What the task requires: Whatever appears in the entries must be given again exactly.

Task input:
/-- A store at offset 8 of a window block: SUBMIT of the descriptor there (R190); none while the enqueuer waits (R180). -/
def State.windowSubmit (s : State) (cl t : Nat) (addr : U64) : Option State :=
  let p := s.partOf (8 * cl)
  let a := addr.toNat
  if (s.cluster cl).hold.isSome then none
  else if a % 64 ≠ 0 ∨ a ≥ 2 ^ 52 then some (s.windowFault cl t addr true)
  else
    match s.hwPlace p t a [1] with
    | none => some (s.windowFault cl t addr true)
    | some (key, _, _) =>
      let s := s.fillFor key 64
      let hdr := s.bytes key 64
      match s.hwRecs p t a (descriptorCount 1 64 hdr) 1 with
      | none => some (s.windowFault cl t addr true)
      | some (recs, s) =>
        let (v, s) := s.submitStep p t cl noSlot hdr recs
        some (s.setWindow cl t true v)

end Sys2Proof.Machine
end

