/-- Every access of slot `g` that it issued, RST excluded, performed: what DONE and HALT wait for (R184, R211). Before the
group decrement of DONE and a step on STATUS, which follow a release at domain scope, the pieces of a ZLD are performed too (R172,
R245); and before the decrement what the slot has sent to the record's home, RST and messages among it (R242, R250). -/
def State.drain (s : State) (g : Nat) : Option State :=
  let counted := (s.endsIn g).isSome || (s.endsLaunch g).isSome
  let home := (s.endsIn g).bind fun r => (s.hwPlace r.part r.tenant (s.groupAddr r) []).map fun x => homeOf x.1
  if home.any fun h => s.messageTo g h s.fresh then none
  else
    (s.performAll (s.upToLast g fun a =>
      home == some a.home || !a.rst && (match a.kind with | .zpiece .. => counted | _ => true))).filter fun s => s.endReady g

/-- A tile's failure on slot `g` (R368): the slice ends at once, the pieces of a ZLD performed before the step on STATUS, which
follows a release at domain scope (R172, R369). -/
def State.failPhase (s : State) (g reason : Nat) : Option State :=
  let x := s.slot g
  match s.tileOf x with
  | none => some s
  | some t =>
    match s.launch? t.launch, s.performAll (s.upToLast g fun a => !a.rst) with
    | none, _ => some s
    | some _, none => none
    | some l, some s => if !s.stepAt (coreOf g) (l.key + 112) 8 then none
      else (s.failTile t l reason).map fun s =>
        let s := (s.returnBorrow g).discardUnbound x.tid
        (s.leaves g false).setSlot g (s.slot g).idle

end Sys2Proof.Machine
end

Solution to the exercise:
/-- A store at offset 8 of a window block: SUBMIT of the descriptor there (R190); none while the enqueuer waits (R180). -/
def State.windowSubmit (s : State) (cl t : Nat) (addr : U64) : Option State :=
  let p := s.partOf (8 * cl)
  let a := addr.toNat
  if (s.cluster cl).hold.isSome then none
  else if a % 64 ≠ 0 ∨ a ≥ 2 ^ 52 then some (s.windowFault cl t addr true)
  else
    match s.hwPlace p t a [1] with
    | none => some (s.windowFault cl t addr true)
    | some (key, _, _) =>
      let s := s.fillFor key 64
      let hdr := s.bytes key 64
      match s.hwRecs p t a (descriptorCount 1 64 hdr) 1 with
      | none => some (s.windowFault cl t addr true)
      | some (recs, s) =>
        let (v, s) := s.submitStep p t cl noSlot hdr recs
        some (s.setWindow cl t true v)

end Sys2Proof.Machine
end

/-- Every access of slot `g` that it issued, RST excluded, performed: what DONE and HALT wait for (R184, R211). Before the
group decrement of DONE and a step on STATUS, which follow a release at domain scope, the pieces of a ZLD are performed too (R172,
R245); and before the decrement what the slot has sent to the record's home, RST and messages among it (R242, R250). -/
def State.drain (s : State) (g : Nat) : Option State :=
  let counted := (s.endsIn g).isSome || (s.endsLaunch g).isSome
  let home := (s.endsIn g).bind fun r => (s.hwPlace r.part r.tenant (s.groupAddr r) []).map fun x => homeOf x.1
  if home.any fun h => s.messageTo g h s.fresh then none
  else
    (s.performAll (s.upToLast g fun a =>
      home == some a.home || !a.rst && (match a.kind with | .zpiece .. => counted | _ => true))).filter fun s => s.endReady g

/-- A tile's failure on slot `g` (R368): the slice ends at once, the pieces of a ZLD performed before the step on STATUS, which
follows a release at domain scope (R172, R369). -/
def State.failPhase (s : State) (g reason : Nat) : Option State :=
  let x := s.slot g
  match s.tileOf x with
  | none => some s
  | some t =>
    match s.launch? t.launch, s.performAll (s.upToLast g fun a => !a.rst) with
    | none, _ => some s
    | some _, none => none
    | some l, some s => if !s.stepAt (coreOf g) (l.key + 112) 8 then none
      else (s.failTile t l reason).map fun s =>
        let s := (s.returnBorrow g).discardUnbound x.tid
        (s.leaves g false).setSlot g (s.slot g).idle

end Sys2Proof.Machine
end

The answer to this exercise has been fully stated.